----- Data provided -----
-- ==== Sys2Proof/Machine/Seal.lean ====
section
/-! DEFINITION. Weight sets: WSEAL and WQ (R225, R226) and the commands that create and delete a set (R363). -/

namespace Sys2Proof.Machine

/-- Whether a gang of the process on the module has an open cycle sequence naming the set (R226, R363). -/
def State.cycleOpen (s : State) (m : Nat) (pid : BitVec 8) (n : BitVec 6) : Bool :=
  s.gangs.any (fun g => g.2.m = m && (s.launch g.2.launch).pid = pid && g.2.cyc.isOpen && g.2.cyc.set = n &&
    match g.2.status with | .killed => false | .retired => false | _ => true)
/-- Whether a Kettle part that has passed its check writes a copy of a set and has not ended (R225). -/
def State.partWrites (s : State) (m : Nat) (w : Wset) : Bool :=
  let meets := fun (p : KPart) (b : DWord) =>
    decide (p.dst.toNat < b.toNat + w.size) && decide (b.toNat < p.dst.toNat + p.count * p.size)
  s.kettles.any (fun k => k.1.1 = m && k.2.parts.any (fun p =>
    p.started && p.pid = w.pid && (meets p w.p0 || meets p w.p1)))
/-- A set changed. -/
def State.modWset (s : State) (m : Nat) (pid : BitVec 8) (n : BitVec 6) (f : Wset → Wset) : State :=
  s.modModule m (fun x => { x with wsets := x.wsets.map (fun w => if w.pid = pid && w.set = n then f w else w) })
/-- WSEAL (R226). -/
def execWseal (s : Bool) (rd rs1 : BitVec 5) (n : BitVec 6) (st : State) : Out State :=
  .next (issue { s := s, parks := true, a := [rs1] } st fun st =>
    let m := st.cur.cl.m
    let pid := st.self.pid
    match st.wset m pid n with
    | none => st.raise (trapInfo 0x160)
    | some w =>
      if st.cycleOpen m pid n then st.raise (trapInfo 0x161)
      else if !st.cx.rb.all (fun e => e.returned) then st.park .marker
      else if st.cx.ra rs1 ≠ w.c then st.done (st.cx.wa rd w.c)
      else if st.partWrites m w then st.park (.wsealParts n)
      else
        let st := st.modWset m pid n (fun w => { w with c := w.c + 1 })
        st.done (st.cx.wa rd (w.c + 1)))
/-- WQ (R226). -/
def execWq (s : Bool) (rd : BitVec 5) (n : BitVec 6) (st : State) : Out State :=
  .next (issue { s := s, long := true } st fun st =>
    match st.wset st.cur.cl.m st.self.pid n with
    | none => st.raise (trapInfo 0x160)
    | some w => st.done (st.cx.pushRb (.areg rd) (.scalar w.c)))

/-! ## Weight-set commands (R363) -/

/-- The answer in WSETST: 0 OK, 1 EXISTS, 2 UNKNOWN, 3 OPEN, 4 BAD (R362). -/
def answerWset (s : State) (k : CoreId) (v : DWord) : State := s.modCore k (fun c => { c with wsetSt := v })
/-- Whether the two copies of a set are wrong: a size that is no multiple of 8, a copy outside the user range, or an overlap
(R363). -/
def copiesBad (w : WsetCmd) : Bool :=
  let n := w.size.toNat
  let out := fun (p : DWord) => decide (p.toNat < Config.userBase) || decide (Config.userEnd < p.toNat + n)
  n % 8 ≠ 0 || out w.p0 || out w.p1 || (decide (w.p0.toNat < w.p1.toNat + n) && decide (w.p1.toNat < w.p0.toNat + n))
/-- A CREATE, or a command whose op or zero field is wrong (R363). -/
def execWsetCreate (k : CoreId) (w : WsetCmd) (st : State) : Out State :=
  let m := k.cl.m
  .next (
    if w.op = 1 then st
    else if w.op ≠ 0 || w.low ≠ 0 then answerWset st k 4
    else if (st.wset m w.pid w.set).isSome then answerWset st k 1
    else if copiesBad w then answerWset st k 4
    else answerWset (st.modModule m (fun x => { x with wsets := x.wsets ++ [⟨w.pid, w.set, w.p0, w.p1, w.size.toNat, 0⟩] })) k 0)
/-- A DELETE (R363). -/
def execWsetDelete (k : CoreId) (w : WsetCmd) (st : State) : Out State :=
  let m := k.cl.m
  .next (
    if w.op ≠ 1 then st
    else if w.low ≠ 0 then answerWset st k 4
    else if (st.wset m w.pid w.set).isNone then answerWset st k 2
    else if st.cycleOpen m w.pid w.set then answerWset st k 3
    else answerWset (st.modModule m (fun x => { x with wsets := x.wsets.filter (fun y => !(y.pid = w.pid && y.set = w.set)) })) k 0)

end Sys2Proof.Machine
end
-----
----- Data provided -----
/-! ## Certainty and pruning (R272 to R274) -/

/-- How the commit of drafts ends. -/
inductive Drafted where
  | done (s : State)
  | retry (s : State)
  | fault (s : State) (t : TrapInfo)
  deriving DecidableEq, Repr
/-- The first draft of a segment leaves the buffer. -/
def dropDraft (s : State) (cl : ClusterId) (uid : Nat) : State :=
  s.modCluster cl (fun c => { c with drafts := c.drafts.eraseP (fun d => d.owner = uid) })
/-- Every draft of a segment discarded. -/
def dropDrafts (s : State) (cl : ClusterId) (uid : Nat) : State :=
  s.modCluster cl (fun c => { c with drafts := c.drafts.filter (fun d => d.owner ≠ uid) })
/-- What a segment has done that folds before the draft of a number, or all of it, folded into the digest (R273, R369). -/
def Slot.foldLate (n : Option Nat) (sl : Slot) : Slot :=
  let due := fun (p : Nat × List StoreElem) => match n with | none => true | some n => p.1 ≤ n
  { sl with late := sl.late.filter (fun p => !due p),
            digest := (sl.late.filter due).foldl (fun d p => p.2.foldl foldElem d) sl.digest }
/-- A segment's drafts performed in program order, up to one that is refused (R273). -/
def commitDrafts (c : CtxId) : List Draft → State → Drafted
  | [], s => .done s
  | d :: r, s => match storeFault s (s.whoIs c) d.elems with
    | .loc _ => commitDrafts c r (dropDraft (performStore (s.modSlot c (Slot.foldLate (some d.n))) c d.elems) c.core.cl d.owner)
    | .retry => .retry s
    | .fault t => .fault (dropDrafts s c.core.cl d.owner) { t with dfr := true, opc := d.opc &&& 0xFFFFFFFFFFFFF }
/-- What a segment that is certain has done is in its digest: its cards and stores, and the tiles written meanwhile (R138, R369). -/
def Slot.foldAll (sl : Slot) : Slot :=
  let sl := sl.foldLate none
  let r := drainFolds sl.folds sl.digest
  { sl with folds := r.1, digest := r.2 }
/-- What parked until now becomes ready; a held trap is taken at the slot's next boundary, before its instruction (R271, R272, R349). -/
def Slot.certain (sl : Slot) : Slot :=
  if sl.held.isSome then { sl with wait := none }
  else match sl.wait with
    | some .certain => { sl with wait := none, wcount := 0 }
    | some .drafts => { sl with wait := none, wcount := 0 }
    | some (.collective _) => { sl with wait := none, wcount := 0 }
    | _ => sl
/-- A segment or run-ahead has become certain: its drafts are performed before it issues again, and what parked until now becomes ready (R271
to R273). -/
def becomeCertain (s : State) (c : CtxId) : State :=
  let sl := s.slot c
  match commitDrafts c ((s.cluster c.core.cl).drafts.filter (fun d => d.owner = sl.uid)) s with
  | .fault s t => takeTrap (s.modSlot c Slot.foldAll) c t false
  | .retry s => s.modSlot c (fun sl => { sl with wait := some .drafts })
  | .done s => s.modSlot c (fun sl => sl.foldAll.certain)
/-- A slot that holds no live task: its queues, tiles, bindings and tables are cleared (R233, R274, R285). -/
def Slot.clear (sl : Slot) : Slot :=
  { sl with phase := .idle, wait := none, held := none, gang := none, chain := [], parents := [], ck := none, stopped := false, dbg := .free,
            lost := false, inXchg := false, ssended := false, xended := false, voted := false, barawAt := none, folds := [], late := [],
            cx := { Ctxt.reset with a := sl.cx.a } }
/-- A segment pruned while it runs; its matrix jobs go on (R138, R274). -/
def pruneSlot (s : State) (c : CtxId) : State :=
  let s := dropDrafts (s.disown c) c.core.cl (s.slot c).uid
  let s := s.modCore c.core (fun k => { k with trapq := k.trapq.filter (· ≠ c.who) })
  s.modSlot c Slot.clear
-----
----- Data provided -----
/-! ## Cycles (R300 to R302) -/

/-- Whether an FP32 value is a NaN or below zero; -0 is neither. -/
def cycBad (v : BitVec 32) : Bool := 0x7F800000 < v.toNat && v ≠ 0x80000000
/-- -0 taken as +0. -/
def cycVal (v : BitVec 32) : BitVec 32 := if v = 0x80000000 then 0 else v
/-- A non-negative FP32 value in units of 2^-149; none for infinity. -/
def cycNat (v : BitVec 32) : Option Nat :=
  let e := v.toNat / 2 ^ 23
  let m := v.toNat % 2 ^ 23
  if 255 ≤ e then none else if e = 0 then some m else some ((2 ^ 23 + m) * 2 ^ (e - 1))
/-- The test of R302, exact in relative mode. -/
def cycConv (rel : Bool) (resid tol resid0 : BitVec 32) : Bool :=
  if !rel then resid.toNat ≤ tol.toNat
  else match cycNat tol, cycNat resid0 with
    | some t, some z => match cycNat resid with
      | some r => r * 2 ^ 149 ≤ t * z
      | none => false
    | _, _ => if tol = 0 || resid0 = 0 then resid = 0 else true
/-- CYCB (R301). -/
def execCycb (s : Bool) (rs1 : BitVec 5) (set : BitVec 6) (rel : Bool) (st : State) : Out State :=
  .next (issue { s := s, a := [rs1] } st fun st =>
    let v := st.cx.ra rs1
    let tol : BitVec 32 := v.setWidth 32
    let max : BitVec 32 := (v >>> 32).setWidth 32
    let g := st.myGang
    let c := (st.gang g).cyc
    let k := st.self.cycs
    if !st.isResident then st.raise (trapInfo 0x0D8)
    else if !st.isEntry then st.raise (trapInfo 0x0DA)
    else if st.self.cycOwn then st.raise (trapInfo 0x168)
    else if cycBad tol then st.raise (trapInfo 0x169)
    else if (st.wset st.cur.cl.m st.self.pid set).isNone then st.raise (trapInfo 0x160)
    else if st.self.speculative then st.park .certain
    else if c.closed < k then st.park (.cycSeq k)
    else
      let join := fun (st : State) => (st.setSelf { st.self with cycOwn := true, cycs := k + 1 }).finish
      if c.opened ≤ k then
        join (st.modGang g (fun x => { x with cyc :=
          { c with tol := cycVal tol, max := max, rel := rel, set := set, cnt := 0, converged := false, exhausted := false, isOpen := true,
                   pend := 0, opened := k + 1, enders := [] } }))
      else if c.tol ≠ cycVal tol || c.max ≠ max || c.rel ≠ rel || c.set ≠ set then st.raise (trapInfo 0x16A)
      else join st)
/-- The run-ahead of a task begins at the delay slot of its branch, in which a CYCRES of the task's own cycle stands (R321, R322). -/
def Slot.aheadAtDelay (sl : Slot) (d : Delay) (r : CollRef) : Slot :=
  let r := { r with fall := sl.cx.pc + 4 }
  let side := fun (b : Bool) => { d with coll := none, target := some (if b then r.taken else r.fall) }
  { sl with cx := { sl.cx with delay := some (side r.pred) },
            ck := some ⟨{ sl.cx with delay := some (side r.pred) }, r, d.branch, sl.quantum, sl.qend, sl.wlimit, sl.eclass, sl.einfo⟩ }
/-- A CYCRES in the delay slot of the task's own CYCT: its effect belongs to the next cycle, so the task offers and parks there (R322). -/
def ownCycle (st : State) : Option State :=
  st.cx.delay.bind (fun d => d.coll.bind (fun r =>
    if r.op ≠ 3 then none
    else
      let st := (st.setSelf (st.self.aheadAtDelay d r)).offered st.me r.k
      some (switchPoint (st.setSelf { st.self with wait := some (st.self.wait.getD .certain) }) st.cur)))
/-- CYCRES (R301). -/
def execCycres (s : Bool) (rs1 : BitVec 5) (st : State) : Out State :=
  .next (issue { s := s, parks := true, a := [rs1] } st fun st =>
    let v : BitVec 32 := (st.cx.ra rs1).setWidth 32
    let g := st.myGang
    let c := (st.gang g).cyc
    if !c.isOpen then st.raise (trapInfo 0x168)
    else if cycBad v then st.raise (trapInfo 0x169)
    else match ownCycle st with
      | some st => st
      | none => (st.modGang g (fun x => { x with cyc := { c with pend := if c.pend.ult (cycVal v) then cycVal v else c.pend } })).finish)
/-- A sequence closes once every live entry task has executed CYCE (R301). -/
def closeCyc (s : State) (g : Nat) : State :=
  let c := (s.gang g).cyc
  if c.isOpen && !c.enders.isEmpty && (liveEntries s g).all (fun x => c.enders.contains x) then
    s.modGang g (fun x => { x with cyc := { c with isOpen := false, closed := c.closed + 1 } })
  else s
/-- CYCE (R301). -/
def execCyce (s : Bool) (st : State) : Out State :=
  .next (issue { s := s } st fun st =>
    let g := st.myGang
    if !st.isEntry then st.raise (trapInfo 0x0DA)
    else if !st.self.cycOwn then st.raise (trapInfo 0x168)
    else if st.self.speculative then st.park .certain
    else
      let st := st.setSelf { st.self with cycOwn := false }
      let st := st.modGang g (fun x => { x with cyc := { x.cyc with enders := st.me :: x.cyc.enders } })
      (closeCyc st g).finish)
-----
(Task prompt) Look through the data above and return exactly the lines from the one that contains "else if st.partWrites" to the one that contains "match st.wset st.cur.cl.m", inclusive, with nothing else.

(Solution for this task)
      else if st.partWrites m w then st.park (.wsealParts n)
      else
        let st := st.modWset m pid n (fun w => { w with c := w.c + 1 })
        st.done (st.cx.wa rd (w.c + 1)))
/-- WQ (R226). -/
def execWq (s : Bool) (rd : BitVec 5) (n : BitVec 6) (st : State) : Out State :=
  .next (issue { s := s, long := true } st fun st =>
    match st.wset st.cur.cl.m st.self.pid n with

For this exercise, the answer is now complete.